WHAT TO DO ::
Reproduce the line that holds "def Line.wf : Line → Bool" together with all the lines after it up to the end of the entries.

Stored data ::
-- ==== Sys2Proof/Machine/Draw.lean ====
section
/-! DEFINITION. Display instructions (45_display.md): clear, and the XOR sprite draw with collision and wraparound. -/

namespace Sys2Proof.Machine

/-- The display while a sprite is drawn on it, and whether a sprite bit has landed on a pixel that was 1. -/
structure Canvas where
  disp : Display
  hit : Bool
  deriving DecidableEq, Repr

/-- One bit of the sprite at row `r`, column `c`, each wrapped at the display's size: a 0 bit does nothing; a 1 bit reports
the pixel it lands on and XORs it (R231). -/
def Canvas.plot (p : Config.Params) (d : Canvas) (r c : Nat) (bit : Bool) : Canvas :=
  if bit then
    { disp := d.disp.flip (r % p.dispH) (c % p.dispW), hit := d.hit || d.disp.pixel (r % p.dispH) (c % p.dispW) }
  else d

/-- The first `n` pixels of a sprite row, bit 7 of its byte the leftmost (R231, D18). -/
def Canvas.drawRow (p : Config.Params) (d : Canvas) (b : Byte) (r ox : Nat) : Nat → Canvas
  | 0 => d
  | n + 1 => (d.drawRow p b r ox n).plot p r (ox + n) (b.getLsbD (7 - n))

/-- The first `n` rows of the sprite at `I`, drawn with origin column `ox` and origin row `oy` (R231). -/
def State.drawRows (s : State) (ox oy : Nat) : Nat → Canvas
  | 0 => { disp := s.disp, hit := false }
  | n + 1 => (s.drawRows ox oy n).drawRow s.cfg (s.readByte (s.dataAddr n)) (oy + n) ox 8

/-- `CLS` (R230). -/
def execCls (s : State) : Host.Outcome State Fault Refusal :=
  .next (s.present (Display.clear s.cfg)).advance

/-- `DRW Vx, Vy, N` (R231): the origin registers are read before `VF` is written; `VF` is the collision. -/
def execDrw (x y : Reg) (n : Nibble) (s : State) : Host.Outcome State Fault Refusal :=
  let d := s.drawRows (s.readV x).toNat (s.readV y).toNat n.toNat
  .next ((s.present d.disp).writeFlag d.hit).advance

end Sys2Proof.Machine
end

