-- ==== Sys2Proof/WellFormed.lean ====
section
/-! DEFINITION. The checks the spec asks for: the constraints of R7 on the parameters, and that what the assembler
is given fits its field (R100). An `Instr` needs none: its operands have the types of their fields, all of whose values
are legal (R93). -/

namespace Sys2Proof

/-- `MEM_SIZE` is a power of two between 256 and 65536 (R7), so that it divides 65536 and reduction is a mask (R61). -/
def Config.Params.memSizeOk (p : Config.Params) : Bool :=
  p.memSize ∈ [256, 512, 1024, 2048, 4096, 8192, 16384, 32768, 65536]

/-- `FONT_BASE + 16*GLYPH_H ≤ PROG_START < MEM_SIZE` (R7). -/
def Config.Params.layoutOk (p : Config.Params) : Bool :=
  p.fontBase + 16 * p.glyphH ≤ p.progStart && p.progStart < p.memSize

/-- `FONT` has `16 * GLYPH_H` bytes (R7). -/
def Config.Params.fontOk (p : Config.Params) : Bool :=
  p.font.length = 16 * p.glyphH

/-- `FONT_BASE` is 0, forced by the source's glyph formula (R7, D3). -/
def Config.Params.fontBaseOk (p : Config.Params) : Bool :=
  p.fontBase = 0

/-- `DISP_W ≥ 8` (R7): one sprite row never overlaps itself (R231). -/
def Config.Params.widthOk (p : Config.Params) : Bool :=
  8 ≤ p.dispW

/-- `DISP_H ≥ 15` (R7): the rows of one sprite never overlap (R231). -/
def Config.Params.heightOk (p : Config.Params) : Bool :=
  15 ≤ p.dispH

/-- `STACK_DEPTH ≥ 1` (R7). -/
def Config.Params.stackOk (p : Config.Params) : Bool :=
  1 ≤ p.stackDepth

/-- A configuration the machine may have (R7). -/
def Config.Params.wf (p : Config.Params) : Bool :=
  p.memSizeOk && p.layoutOk && p.fontOk && p.fontBaseOk && p.widthOk && p.heightOk && p.stackOk

/-- An unsigned literal fits a field of `width` bits (R100). -/
def fits (width n : Nat) : Bool :=
  n < 2 ^ width

/-- A register operand is one of `V0` to `VF`, and no literal is wider than the widest field, `NNN` (R100).
That a literal fits the field of its own instruction is checked where that field is known (`Machine.assembleIns`). -/
def Operand.wf : Operand → Bool
  | .reg n => fits 4 n
  | .lit n => fits 12 n
  | _ => true

/-- A line of assembly whose numbers fit (R100): operands as above, `DW` a word, `DB` a byte. -/
def Line.wf : Line → Bool
  | .ins _ operands => operands.all Operand.wf
  | .label _ => true
  | .dw w => fits 16 w
  | .db b => fits 8 b

end Sys2Proof
end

ANSWER TO THE EXERCISE ::
def Line.wf : Line → Bool
  | .ins _ operands => operands.all Operand.wf
  | .label _ => true
  | .dw w => fits 16 w
  | .db b => fits 8 b

end Sys2Proof
end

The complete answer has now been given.